To run the program now, we just call run sync and provide it with a basic prompt: "What is the latest news on the company?" since we provided it with dependencies, and dependencies include a ticker and the connection to Edgar, the agent will use this to get the AK filings using Edgar, and then prompt the LLM to create the CompanyNewsEvent object

deps = CompanyNewsDependencies(ticker="ORCL", edgar=EdgarConn())
result = company_news_agent.run_sync(
              'What is the latest news on the company?', 
              deps=deps)
print(result.data)

Results

The results are actually quite promising.

"Oracle Corporation held its 2024 Annual Meeting of Stockholders on November 14, 2024. The stockholders voted on several proposals including the election of directors, approval of executive compensation, ratification of Ernst & Young LLP as the independent registered public accounting firm for the fiscal year ending May 31, 2025, and a stockholder proposal regarding a report on climate risks to retirement plan beneficiaries, which was not approved."

It generated a short summary of the Oracle 8-K filing.
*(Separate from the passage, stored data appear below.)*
-- ==== Sys2Proof/Laws/Host.lean ====
section
/-! SUPPORT. What a host write does, in one lemma per operation of the port, and what an outcome writes. -/

namespace Sys2Proof.Machine

/-! ### Reading after several writes -/

/-- Writes in two runs. -/
theorem Memory.writeAll_append (m : Memory) (first rest : List (Nat × Word)) :
    m.writeAll (first ++ rest) = (m.writeAll first).writeAll rest := by
  simp [Memory.writeAll]

/-- What a word reads after the same writes depends on what it read before them alone. -/
theorem Memory.read_writeAll_congr (cells : List (Nat × Word)) (b : Nat) :
    ∀ m n : Memory, m.wf → n.wf → m.read b = n.read b → (m.writeAll cells).read b = (n.writeAll cells).read b := by
  induction cells with
  | nil => intro m n _ _ h; exact h
  | cons d rest ih =>
    intro m n hm hn h
    refine ih _ _ (Memory.write_wf _ _ _ hm) (Memory.write_wf _ _ _ hn) ?_
    by_cases inside : d.1 < Config.memoryWords
    · simp only [Memory.read_write _ _ _ _ hm inside, Memory.read_write _ _ _ _ hn inside, h]
    · simp only [Memory.write_beyond _ _ _ inside, h]

/-- The first of several writes is read back where no later one writes to its word. -/
theorem Memory.read_writeAll_cons (m : Memory) (c : Nat × Word) (rest : List (Nat × Word)) (b : Nat) (h : m.wf)
    (inside : c.1 < Config.memoryWords) (apart : ∀ d ∈ rest, d.1 ≠ c.1) :
    (m.writeAll (c :: rest)).read b = if b = c.1 then c.2 else (m.writeAll rest).read b := by
  by_cases same : b = c.1
  · subst same
    rw [if_pos rfl]
    show ((m.write c.1 c.2).writeAll rest).read c.1 = _
    rw [Memory.read_writeAll_other _ _ _ (Memory.write_wf _ _ _ h), Memory.read_write _ _ _ _ h inside, if_pos rfl]
    intro d hd
    exact apart d hd
  · rw [if_neg same]
    show ((m.write c.1 c.2).writeAll rest).read b = (m.writeAll rest).read b
    refine Memory.read_writeAll_congr _ _ _ _ (Memory.write_wf _ _ _ h) h ?_
    rw [Memory.read_write_other _ _ _ _ h same]

/-! ### Notices and outcomes -/

/-- Raising a flag sets that flag and no other (R184). -/
theorem State.raise_noticed (s : State) (n m : Notice) : (s.raise n).noticed m = (decide (n = m) || s.noticed m) := by
  cases n <;> cases m <;> simp [State.raise, State.noticed, State.withPort, Notice.mask, Notice.bit]

/-- A slot lies between 0x40 and 0x43F. -/
theorem slotBase_range (k : Fin 32) : 0x40 ≤ slotBase k ∧ slotBase k + 31 < 0x440 := by
  have := k.isLt
  unfold slotBase
  omega

/-- Slots do not share words. -/
theorem slotBase_apart (j k : Fin 32) (h : j ≠ k) (a b : Nat) (ha : a < 32) (hb : b < 32) :
    slotBase j + a ≠ slotBase k + b := by
  have : j.val ≠ k.val := fun e => h (Fin.ext e)
  unfold slotBase
  omega

/-- What every word reads after an outcome written into a slot (R170). -/
theorem State.outcome_slot_word (s : State) (k : Fin 32) (claim : Bool) (code : ResultCode) (detail : Nat)
    (h : s.mem.wf) (a : Nat) :
    (s.outcome (.slot k) claim code detail).word a =
      if a = slotBase k + 2 then natWord code.number else if a = slotBase k + 3 then natWord detail
      else if a = slotBase k + 4 then blockLow s.block else if a = slotBase k + 5 then blockHigh s.block
      else if a = slotBase k then (if code.done then slotDone else slotFaulted) else s.word a := by
  have range := slotBase_range k
  unfold State.outcome State.word
  simp only [State.raise, State.withPort, State.storeAll, State.withMem]
  rw [Memory.read_writeAll_cons _ _ _ _ h, Memory.read_writeAll_cons _ _ _ _ h, Memory.read_writeAll_cons _ _ _ _ h,
    Memory.read_writeAll_cons _ _ _ _ h, Memory.read_writeAll_cons _ _ _ _ h]
  · rfl
  all_goals first
    | (simp [Config.memoryWords]; done)
    | (simp only [Config.memoryWords]; omega)

/-- An outcome that goes to CALL, or nowhere, leaves the memory (R174). -/
theorem State.outcome_call_mem (s : State) (claim : Bool) (code : ResultCode) (detail : Nat) :
    (s.outcome .call claim code detail).mem = s.mem := by
  unfold State.outcome
  cases claim <;> simp

/-- An outcome keeps the memory canonical. -/
theorem State.outcome_mem_wf (s : State) (origin : Origin) (claim : Bool) (code : ResultCode) (detail : Nat)
    (h : s.mem.wf) : (s.outcome origin claim code detail).mem.wf := by
  cases origin with
  | slot k => exact Memory.writeAll_wf _ _ h
  | call => rw [State.outcome_call_mem]; exact h

/-! ### Host writes -/

/-- A dropped write, said once (R150). -/
theorem State.drop_eq (s : State) (a : Addr) : s.drop a = s.droppedAt a := by
  unfold State.drop State.droppedAt State.raise State.withPort
  have bit : Notice.protect.bit = 5 := rfl
  have mask : Notice.protect.mask = 0x020 := by decide
  rw [bit, mask]
  cases s.port.notice.getLsbD 5 <;> simp only [] <;> rfl

/-- The two bytes of a word, in the order of the lanes, make the word (R157). -/
theorem joinBytes_halves (first : Lane) (w : Word) :
    joinBytes first (laneByte first w) (laneByte (otherLane first) w) = w := by
  have halves : w.extractLsb' 8 8 ++ w.extractLsb' 0 8 = w := by
    ext i hi
    simp only [BitVec.getElem_append, BitVec.getElem_extractLsb']
    split
    · simp only [Nat.zero_add]
      exact BitVec.getLsbD_eq_getElem hi
    · rename_i high
      have : 8 + (i - 8) = i := by omega
      rw [this]
      exact BitVec.getLsbD_eq_getElem hi
  cases first
  · exact halves
  · exact halves

/-- A host word write is one write presented to the port, in both widths (R157; log 9). -/
theorem State.hostWrite_eq (s : State) (a : Addr) (v : Word) : s.hostWrite a v = s.atPort.presentWrite a v := by
  unfold State.hostWrite State.atPort
  split
  · have other : ∀ l : Lane, otherLane l ≠ l := by
      intro l
      cases l <;> decide
    simp only [State.stageByte, if_true, State.withPort]
    have first : Port.firstLane { s.port with writeLatch := some (a, laneByte s.port.firstLane v) } = s.port.firstLane :=
      rfl
    rw [first, if_neg (other _), joinBytes_halves]
  · rfl

/-- The state at the port has the memory of the state. -/
@[simp] theorem State.atPort_mem (s : State) : s.atPort.mem = s.mem := by
  unfold State.atPort
  split <;> rfl

/-- A write to a register's address is the register's own (R148, R151). -/
theorem State.presentWrite_register (s : State) (a : Addr) (v : Word) (h : a.toNat ≤ 6) :
    s.presentWrite a v = s.writeRegister a.toNat a v := by
  unfold State.presentWrite regionOf
  simp [h]

/-- An accepted write replaces its word alone. -/
theorem State.accept_oneWordWritten (s : State) (a : Addr) (v : Word) (h : s.mem.wf) :
    oneWordWritten s (s.accept a v) a.toNat v := by
  refine ⟨?_, rfl⟩
  intro b
  simp only [State.accept, State.store, State.word, State.withMem]
  exact Memory.read_write _ _ _ _ h a.isLt

end Sys2Proof.Machine
end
Of course, the actual quality of the generation depends on the model being selected, but GPT-4.0 is a very good model. What you should do next is do evaluation on the model output for different queries for different tickers and figure out the ways that you can improve the generation

Conclusion

Pydantic AI Is the latest in a crowded field of AI agent frameworks, but it comes from a very good source (the Pydantic team). What is good about it is that it is built around what Pydantic is really good at, which are structured outputs and validations that you are going to need to use anyway in your AI applications. Combining it with edgartools gives you the simplest way to get 8-K summaries in your application.